Dirty Girl Scout Martini Cupcake

Let me just say I have been waiting to make this style of cupcakes for a VERY long time. After focusing on making alcohol filled cakes and confections, I’ve had this idea to make them in the shape of the real thing. I considered simply baking the cupcakes in martini glasses, but naturally doubted the baking ability of a martini glass… and the basic logistics of putting martini glasses on a pan and somehow carrying the pan into the oven. All I pictured was shattered glasses and cupcake batter, but then the alcohol would hit some open flame, ignite, and set the kitchen on fire. Totally possible. Therefore, I looked for an easier route: looking up a martini shaped cupcake tin online. Turns out, they don’t exist. :(

A while back on of my friend’s suggested I just make the mold myself out of aluminum foil, so I thought I’d give it a shot. I actually made these cupcakes a little over a month ago for my going away party, but since I have moved to Boston I have only just gotten a chance to write about it (who would have thought I would have little free time while getting an MBA? RIDICULOUS).

Make-shift foil mold

The flavor I chose came from the fact that I wanted to make an actual cocktail into a cupcake, instead of simply using booze in the batter. Pretty crazy, but it took me quite a long time to finally settle on the Dirty Girl Scout. I thought since it was my party I’d make a flavor I personally loved and as I’ve mentioned, chocolate and mint is on that list. Therefore, the Dirty Girl Scout was perfect. Now there are two ways I know to make a Dirty Girl Scout. If you remember your college days, one way is the cheap college student way in which you mix chocolate syrup and peppermint schnapps.. and take the drink by sitting on your knees, have the ingredients poured into your mouth and you swish it around and swallow.. hence the name, the Dirty Girl Scout. The Girl Scout part comes from the chocolate and mint, making the drink taste like a tasty tasty thin mint. Pretty ridiculous way to take it, the innuendo being so blatant, but overall, it’s entertaining and tastes pretty damn good, so screw it, get on your knees and take the shot (responsibly and only if you’re over 21 of course.. I feel like I might need to start saying that lol). That being said, the real drink is made with Bailey’s, Kahlua, Vodka, and Creme de Menthe. Given I had a supply all of the aforementioned alcohol, it was perfect. A little of all went into the batter, while the frosting was a Bailey’s frosting, which is actually one AMAZING frosting. Seriously, any sort of cake or cupcake you make next, try it with this Bailey’s frosting (obviously pair it with something reasonable), but really, it’s delicious. I chose to leave mint out of the frosting because I was worried the whole cupcake would be too minty and luckily in the end I think the flavors were well balanced.

Baked up!

Step 1 was to make the cupcake mold. I purchased some plastic martini glasses and shaped some aluminum foil into cones to fit. I then set the foil cones into cupcake tins, just so they were stable, making it easier to put into the oven.To construct these adorable and festive treats, I began by unwrapping each cupcake from it’s foil and to my excitement the aluminum foil cone molds worked perfectly! I was worried the tips would be over-baked, but each cupcake was evenly baked. I then placed each cupcake into a martini glass.

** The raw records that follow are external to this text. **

/-- The machine: the part, its lines, the commands that wait, first in, first out, and the characters on the links
that the receivers have not taken yet, the oldest first (log 36). -/
structure State where
  part : Part
  pins : Pins
  pending : List Instr
  line : List Arrival
  deriving DecidableEq, Repr

/-! ### Values after reset -/

def Timer.stopped : Timer := { state := .stopped, elapsed := 0, limit := 0 }

/-- A FREE band as FORMAT leaves it (R42). -/
def Band.blank : Band :=
  { state := .free, wp := 0, valid := 0, owner := none, cls := 0, closedHour := 0, errors := 0,
    suspectFlag := false, pins := 0, pendingRemaps := 0, inFlight := 0 }

/-- The last column of Table 4-4. -/
def Stream.blank : Stream :=
  { state := .free, cls := 0, tail := 0, verify := 0, band := none, nextLba := none, park := .cont,
    idleLimit := 0, idle := .stopped }

/-- The defaults of Table 4-1 for class c. -/
def ClassRec.default (c : Nat) : ClassRec :=
  { firstZone := 0, lastZone := 31, quota := 16384, weight := 1, slot := c - 1 }

def defaultClasses : List ClassRec := (List.range 8).map fun i => ClassRec.default (i + 1)

/-- The defaults of Table 6-1. -/
def ChanSetup.default : ChanSetup :=
  { enable := false, job := .destage, source := .software, mode := .single, count := 1024, destClass := 0,
    victims := 0, handle := 0, compareHour := 0, period := 0, freeLow := 8 }

/-- The last column of Table 6-2. -/
def Chan.blank : Chan :=
  { state := .disabled, flag := false, stop := none, owned := none, victim := none, resume := .none, amount := 0,
    copy := none, mode := .single, count := 1024, work := none, lastEmpty := false, toJoin := [] }

def Tally.zero : Tally :=
  { direct := 0, staged := 0, destaged := 0, reclaimed := 0, padded := 0, fetched := 0, faults := 0 }

/-- The defaults of R188. -/
def defaultSettings : TimerArgs :=
  { orderTimeout := 2000, idleDelay := 500, burst := 4, reserve := 4, suspect := 4, highMark := 12,
    digestMinutes := 60, eventFreeLow := 8 }

def emptyGeometry : Geometry := { K := 0, zones := [], stgFirst := 0, stgCount := 0, stgS := 0, L := 0 }

def BandManager.empty : BandManager :=
  { geom := emptyGeometry, retired := [], pendingRetire := [], bands := [], parked := List.replicate 8 [] }

/-- A Map Store that was never formatted: its mark is invalid (R177), its other contents are DESIGN CHOICE
(log 11). -/
def Image.unformatted : Image :=
  { header := { mark := false, digest := 0, hours := 0 }, bm := .empty, extents := [], regions := [], runs := [],
    head := 0, tail := 0, classes := defaultClasses, mode := .rnu, setups := List.replicate 4 ChanSetup.default,
    settings := defaultSettings, mask := 0 }

/-- The Media Port's first column of Table 8-3, with the favoured lane of a fill below the urgent level. -/
def MediaPort.cold : MediaPort :=
  { orders := [], waiting := [], told := [], writeWait := [], ready := false, favoured := .foreground,
    runCount := 0, lastChan := 3, idle := .stopped, stray := 0, linkErrors := 0, awaitAll := false, tx := [],
    rx := .hunting }

/-- The Link Interface after a cold start (R175). -/
def LinkIface.cold : LinkIface :=
  { queue := [], sending := false, reserved := 0, gathered := 0, frameErrors := 0, unanswered := 0,
    rx := .hunting }

/-- The part with a Map Store's contents and every volatile item at its cold start value, before the steps that
a cold start makes on the stored tables. -/
def Part.ofImage (m : Image) (fresh : Nat) : Part :=
  { bm := m.bm
    tu := { extents := m.extents, regions := m.regions, remaps := [], reserveTotal := 0 }
    sl := { runs := m.runs, head := m.head, tail := m.tail, held := false }
    su := List.replicate 16 Stream.blank
    re := { setups := m.setups, chans := List.replicate 4 Chan.blank }
    sc := { mode := m.mode, saturated := false }
    mp := MediaPort.cold
    tx := { queue := [], txns := [] }
    li := LinkIface.cold
    sv := { header := m.header, device := .unformatted, format := none, mount := none, quiesce := none,
            restore := none, reset := none, hourAcc := 0, timeBase := 0, digestTimer := .stopped, events := 0,
            mask := m.mask, alert := false, tallies := List.replicate 16 Tally.zero, classes := m.classes,
            settings := m.settings }
    store := { base := m, updates := [], next := 0, follows := [] }
    notes := []
    fresh := fresh }

/-- The machine right after its first cold start, with a Map Store that was never formatted: UNFORMATTED (R178),
every volatile item at its cold start value, and the values that log 11 and log 12 name. -/
def State.reset : State :=
  { part := Part.ofImage Image.unformatted 0
    pins := { straps := 0, resetLine := false, pwrfail := false }
    pending := []
    line := [] }

end Sys2Proof.Machine
end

In their glasses (mostly fit)

As for the frosting, I wanted everyone to know that the cupcakes were chocolate and mint, so I dyed the frosting a pale green (even though it didn’t actually have any mint in it). In decorating, I wanted the cupcakes to look as martini-esque as possible so I didn’t do the classic upward swirl and instead I busted out the star tip in covered the top in an even layer of stars so that from the side it looked like layers of a cocktail.

mmmm Bailey's frosting

Oh, and I totally forgot about an add-on I decided to do after frosting the first cupcake.. rimming the glasses with sugar to make them look like a salt-rimmed cocktail glass. Fun story, it is not easy to rim a glass when the glass already has a frosted cupcake inside, but after that I used a little bit of watered down honey to prep the glasses and just spun the edges around in the sugar.

Smooth Layers

All in all, I was totally stoked they came out so well. What didn’t work out so well was transferring them to my friend’s house for the party. I set them into a tall box and they stood up for about 2min of the drive annnnd then, well there’s no other way to put it, but destruction ensued. Therefore, all photos taken were taken before the drive.

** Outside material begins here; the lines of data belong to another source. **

/-- A waiting piece of a copy is posted again: it goes on waiting while 64 remaps are pending, or while the map has no
reserve of 2 and a transaction is live or a remap pending; it is abandoned where nothing could release a reserve; else
it is posted. A stop without a copy completes, and one with a copy goes on to the copy's end: a channel that is stopped
is DISABLED and owns no band, no victim, no resume point and no copy, unless it is to run again. A copy starts with one
READ for each run of its source, its verify attribute resolved from the region of its first LBA (log 44); a run that fails
is read once more, and a second failure skips the copy. When all is read it is placed piece by piece, until it is placed
whole or a band is wanting; when every piece has settled it ends, its amount and resume point go on, and the service goes
on or ends. A posted remap is discarded when it has failed, and applied when it is closed with every order reported.
The model's choices it rests on: log 4, log 5, log 6, log 16, log 46. -/
def Obligations.WaitingPiecesAndStopsGoOn : Prop :=
  (∀ (s : State) (c : Nat), Hears s → s.part.Rested → s.part.sv.reset = none → c < 4 → s.part.re.chans.length = 4 →
    (∀ y i, (s.part.chan c).copy = some y → y.waitingPiece = some i →
      let full := 262144 < s.part.tu.extents.length + s.part.tu.reserveTotal + 2
      (64 ≤ s.part.tu.remaps.length ∨ (full ∧ (s.part.tx.txns ≠ [] ∨ s.part.tu.remaps ≠ [])) →
        exec (.remapPostRetry c) s = .next (tell s s.part)) ∧
      (full → s.part.tx.txns = [] → s.part.tu.remaps = [] →
        exec (.remapPostRetry c) s = .next (after s (s.part.abandonPiece c i))) ∧
      (¬full → s.part.tu.remaps.length < 64 → ∀ q, y.pieces[i]? = some q →
        let posted := (s.part.postRemap c y q).modPiece c i fun x => { x with state := .posted }
        let queued := (posted.joinOrders (.chan c) (posted.pieceOrders .write c i y q)).closePieces c
        let goesOn := if y.placed < y.len then queued.note (.piece c) else queued
        exec (.remapPostRetry c) s = .next (after s (goesOn.note (.copy c))) ∧
        (s.part.postRemap c y q).tu.remaps = s.part.tu.remaps ++ [{
          chan := c, lba := y.lba + q.off, len := q.len, src := y.src.shift q.off, dstBand := q.band, dstOff := q.dst
          failed := false, closed := false, orders := 0, joined := false, applying := false, applied := 0
          cls := y.cls }] ∧
        (s.part.postRemap c y q).tu.reserveTotal = s.part.tu.reserveTotal + 2)) ∧
    ((s.part.chan c).copy.bind Copy.waitingPiece = none → exec (.remapPostRetry c) s = .next (tell s s.part)) ∧
    ((s.part.chan c).stop = none → exec (.channelStopComplete c) s = .next (tell s s.part)) ∧
    ((s.part.chan c).stop ≠ none → (s.part.chan c).copy = none →
      exec (.channelStopComplete c) s = .next (after s (s.part.completeStop c)) ∧
      (s.part.sv.device ≠ .online → (s.part.completeStop c).chan c = { s.part.chan c with
        state := .disabled, stop := none, owned := none, victim := none, resume := .none, amount := 0, copy := none
        work := none, toJoin := [] })) ∧
    ((s.part.chan c).stop ≠ none → (s.part.chan c).copy ≠ none →
      exec (.channelStopComplete c) s = .next (after s (s.part.copyCheck c)))) ∧
  (∀ (p : Part) (c : Nat),
    let k := p.chan c
    let busy : Prop := k.toJoin ≠ [] ∨ ∃ o ∈ p.mp.orders, o.owner = .chan c
    (∀ lba len src cls,
      let verify := decide ((p.tu.regions.find? fun r => decide (r.start ≤ lba ∧ lba < r.start + r.len)).map
        Region.verify = some 1)
      p.startCopy c lba len src cls = ((p.modChan c fun k => { k with copy := some {
        phase := .reading, lba := lba, len := len, src := src, cls := cls, verify := verify, readFailed := false
        placed := 0, pieces := [], noBand := false, cutShort := false } }).joinOrders (.chan c)
          ((cut p.bm src len).map fun r =>
            { id := 0, op := .read, track := r.track, sector := r.sector, dir := r.dir, count := r.count
              place := r.place, handle := (p.setup c).handle, bufOff := r.pieceOff, owner := .chan c, cls := cls
              state := .queued, timer := .stopped, lba := lba + r.pieceOff, piece := 0, attempt := 0, retry := false
              update := p.store.next })).note (.copy c)) ∧
    (k.copy = none → p.copyCheck c = p) ∧
    (∀ y, k.copy = some y →
      (busy → p.copyCheck c = p) ∧
      (¬busy → y.phase = .reading → y.readFailed = true → p.copyCheck c = p.endCopy c y) ∧
      (¬busy → y.phase = .reading → y.readFailed = false → p.copyCheck c =
        (p.modChan c fun k => { k with copy := some { y with phase := .writing } }).note (.piece c)) ∧
      (let settled := ∀ x ∈ y.pieces, x.state = .applied ∨ x.state = .discarded ∨ x.state = .abandoned
       let atEnd := y.placed = y.len ∨ y.noBand = true ∨ y.cutShort = true
       ¬busy → y.phase = .writing → (settled → atEnd → p.copyCheck c = p.endCopy c y) ∧
         (¬(settled ∧ atEnd) → p.copyCheck c = p)) ∧
      (let done := if y.readFailed then y.len else
         ((y.pieces.takeWhile fun x => decide (x.state = .applied)).map CopyPiece.len).sum
       let resume := match k.work, k.victim with
         | some w, _ => Resume.destage w.pos (y.lba + done - w.start)
         | none, some b => .reclaim b (y.lba + done)
         | none, none => k.resume
       let q := p.modChan c fun k => { k with amount := k.amount + y.len, resume := resume, copy := none }
       let amount := (q.chan c).amount
       (k.stop ≠ none → p.endCopy c y = q.completeStop c) ∧
       (k.stop = none → y.noBand = true → p.endCopy c y = q.endService c true) ∧
       (k.stop = none → y.noBand = false → (y.readFailed = false ∧ done ≠ y.len) → p.endCopy c y = q.endService c false) ∧
       (k.stop = none → y.noBand = false → (y.readFailed = true ∨ done = y.len) →
         p.endCopy c y = if k.mode = .single ∨ (k.mode = .successive ∧ k.count ≤ amount) then q.endService c false
           else q.note (.move c))) ∧
      (let cls := if (p.setup c).destClass = 0 then y.cls else (p.setup c).destClass
       let b := p.bandRequest (.chan c) cls
       let short (q : Part) := (q.modChan c fun k =>
         { k with copy := k.copy.map fun y => { y with noBand := true } }).note (.copy c)
       (b.1 = none → p.nextPiece c = short b.2) ∧
       (∀ x, b.1 = some x →
         let r := b.2.reserve (.chan c) x (y.len - y.placed)
         (r.2.1 = 0 → p.nextPiece c = short r.2.2) ∧
         (r.2.1 ≠ 0 → p.nextPiece c = (r.2.2.modChan c fun k => { k with copy := k.copy.map fun v =>
           { v with placed := v.placed + r.2.1, pieces := v.pieces ++ [{
             off := y.placed, len := r.2.1, band := x, dst := r.1, update := b.2.store.next, state := .waiting
             verifying := false }] } }).postPiece c y.pieces.length))) ∧
      (∀ o : Order,
        (y.readFailed = true → p.rereadRun c o = p) ∧
        (y.readFailed = false → o.retry = false →
          p.rereadRun c o = p.joinList (.chan c) ({ o with retry := true } :: k.toJoin)) ∧
        (y.readFailed = false → o.retry = true → p.rereadRun c o = (p.setToJoin (.chan c) []).modChan c fun k =>
          { k with copy := some { y with readFailed := true } })))) ∧
  (∀ (p : Part) (r : Remap),
    (r.applying = true → p.settleTest r = p) ∧
    (r.applying = false → r.orders ≠ 0 → p.settleTest r = p) ∧
    (r.applying = false → r.orders = 0 → r.failed = true → p.settleTest r = p.settleRemap r none) ∧
    (r.applying = false → r.orders = 0 → r.failed = false → r.closed = false → p.settleTest r = p) ∧
    (r.applying = false → r.orders = 0 → r.failed = false → r.closed = true → r.joined = false →
      p.settleTest r = p.settleRemap r none) ∧
    (r.applying = false → r.orders = 0 → r.failed = false → r.closed = true → r.joined = true →
      p.settleTest r = p.applyRemap r))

Dirty Girl Scout Martini Cupcake

S’mores Brownies… You’re killing me Smalls!

28 Jul

About a month ago, my parents took me to Citizen Cake in San Francisco, specifically for the S’mores Brownie. Delicious, is really all that I can say about it. The want to recreate it, in combination with a cancelled camping trip and therefore a lost opportunity for some epic s’mores making, lead me to make these brownies last night. I tried the old stand by of looking up the recipe online to try and find the exact Citizen Cake S’mores Brownie recipe, but alas, Elizabeth Faulkner has that recipe on lockdown. However, she does have a book containing all of the Citizen Cake recipes, Demolition Desserts. Naturally, I instantly bought it, but it won’t arrive until Aug.3-18 (quite the long range in estimated arrival, eh Amazon?). And yes, I did try “Looking Inside,” but it stops RIGHT before the S’mores Brownie recipe, so touche again, Elizabeth Faulkner. So, when it arrives I will most likely make the real thing, but last night I improvised.

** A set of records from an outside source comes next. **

/-! ### setReceiver -/

@[simp] theorem Part.setReceiver_bm (p : Part) (l : Link) (r : Receiver) : (p.setReceiver l r).bm = p.bm := by
  cases l <;> rfl
@[simp] theorem Part.setReceiver_tu (p : Part) (l : Link) (r : Receiver) : (p.setReceiver l r).tu = p.tu := by
  cases l <;> rfl
@[simp] theorem Part.setReceiver_sl (p : Part) (l : Link) (r : Receiver) : (p.setReceiver l r).sl = p.sl := by
  cases l <;> rfl
@[simp] theorem Part.setReceiver_su (p : Part) (l : Link) (r : Receiver) : (p.setReceiver l r).su = p.su := by
  cases l <;> rfl
@[simp] theorem Part.setReceiver_re (p : Part) (l : Link) (r : Receiver) : (p.setReceiver l r).re = p.re := by
  cases l <;> rfl
@[simp] theorem Part.setReceiver_sc (p : Part) (l : Link) (r : Receiver) : (p.setReceiver l r).sc = p.sc := by
  cases l <;> rfl
@[simp] theorem Part.setReceiver_tx (p : Part) (l : Link) (r : Receiver) : (p.setReceiver l r).tx = p.tx := by
  cases l <;> rfl
@[simp] theorem Part.setReceiver_sv (p : Part) (l : Link) (r : Receiver) : (p.setReceiver l r).sv = p.sv := by
  cases l <;> rfl
@[simp] theorem Part.setReceiver_store (p : Part) (l : Link) (r : Receiver) : (p.setReceiver l r).store = p.store := by
  cases l <;> rfl
@[simp] theorem Part.setReceiver_notes (p : Part) (l : Link) (r : Receiver) : (p.setReceiver l r).notes = p.notes := by
  cases l <;> rfl
@[simp] theorem Part.setReceiver_fresh (p : Part) (l : Link) (r : Receiver) : (p.setReceiver l r).fresh = p.fresh := by
  cases l <;> rfl
@[simp] theorem Part.setReceiver_receiver (p : Part) (l : Link) (r : Receiver) :
    (p.setReceiver l r).receiver l = r := by cases l <;> rfl
@[simp] theorem Part.setReceiver_orders (p : Part) (l : Link) (r : Receiver) :
    (p.setReceiver l r).mp.orders = p.mp.orders := by cases l <;> rfl
@[simp] theorem Part.setReceiver_queue (p : Part) (l : Link) (r : Receiver) :
    (p.setReceiver l r).li.queue = p.li.queue := by cases l <;> rfl

/-! ### dropFollows -/

@[simp] theorem Part.dropFollows_bm (p : Part) : p.dropFollows.bm = p.bm := rfl
@[simp] theorem Part.dropFollows_tu (p : Part) : p.dropFollows.tu = p.tu := rfl
@[simp] theorem Part.dropFollows_sl (p : Part) : p.dropFollows.sl = p.sl := rfl
@[simp] theorem Part.dropFollows_su (p : Part) : p.dropFollows.su = p.su := rfl
@[simp] theorem Part.dropFollows_re (p : Part) : p.dropFollows.re = p.re := rfl
@[simp] theorem Part.dropFollows_sc (p : Part) : p.dropFollows.sc = p.sc := rfl
@[simp] theorem Part.dropFollows_mp (p : Part) : p.dropFollows.mp = p.mp := rfl
@[simp] theorem Part.dropFollows_tx (p : Part) : p.dropFollows.tx = p.tx := rfl
@[simp] theorem Part.dropFollows_li (p : Part) : p.dropFollows.li = p.li := rfl
@[simp] theorem Part.dropFollows_sv (p : Part) : p.dropFollows.sv = p.sv := rfl
@[simp] theorem Part.dropFollows_notes (p : Part) : p.dropFollows.notes = p.notes := rfl
@[simp] theorem Part.dropFollows_fresh (p : Part) : p.dropFollows.fresh = p.fresh := rfl

/-! ### The fields themselves -/

@[simp] theorem Part.note_notes (p : Part) (n : Note) : (p.note n).notes = p.notes ++ [n] := rfl
@[simp] theorem Part.noNotes_notes (p : Part) : p.noNotes.notes = [] := rfl
@[simp] theorem Part.modOrders_orders (p : Part) (f : List Order → List Order) :
    (p.modOrders f).mp.orders = f p.mp.orders := rfl
@[simp] theorem Part.follow_follows (p : Part) (f : Follow) :
    (p.follow f).store.follows = p.store.follows ++ [f] := rfl
@[simp] theorem Part.say_queue (p : Part) (m : Message) : (p.say m).li.queue = p.li.queue ++ [m] := rfl
@[simp] theorem Part.say_reserved (p : Part) (m : Message) : (p.say m).li.reserved = p.li.reserved := rfl
@[simp] theorem Part.sayHeld_queue (p : Part) (m : Message) : (p.sayHeld m).li.queue = p.li.queue ++ [m] := rfl
@[simp] theorem Part.sayHeld_reserved (p : Part) (m : Message) : (p.sayHeld m).li.reserved = p.li.reserved - 1 := rfl
@[simp] theorem Part.modDevice_device (p : Part) (d : DeviceState) : (p.modDevice d).sv.device = d := rfl

end Sys2Proof.Machine
end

I used Maida Hatter’s Palm Beach Brownie recipe (from Maida Hatter’s Book of Great Chocolate Desserts) for the base brownie batter. By the way, I highly recommend that recipe. On it’s own, it makes one mean brownie. However, I modified her recipe by omitting the nuts, adding chocolate chips, graham cracker pieces, and marshmallows, and substituting the coffee with 2 Tablespoons of Kahlua. The original recipe creates more of a mocha brownie, but I figured that would detract from the traditional s’mores flavor that I wanted to retain, so I muted the coffee flavor a bit by using Kahlua, making the brownie a true Corrupt Cake brownie.

I realized after I filled the pan with batter and topping it off with marshmallows, that I completely forgot to take photos each step, but, just so you know, I made the batter, broke up some graham crackers and folded them into the batter,  along with some mini chocolate chips. However, next time, I will use chocolate chunks or regular chocolate chips instead of mini chocolate chips so that when you bite into the brownie you can actually bite into some chocolate. I found that the mini chocolate chips got lost in the batter.

The Ingredients

Skipping a few steps... Ready to bake!

Fresh from the oven

One worry I had was that the marshmallows would burn in the oven, but as you can see, they browned beautifully! I was hovering next to the oven for the whole 35min of bake time just in case they got too brown and I would have to cover the top with aluminum foil, but luckily it worked out fine. I guess a watched pot never a boils, but a watched marshmallow never burns. (Okay, so thinking about that further, that saying doesn’t work …at all… as many a marshmallow has spontaneously combusted in front of me mid-roast over a fire, even while being carefully watched)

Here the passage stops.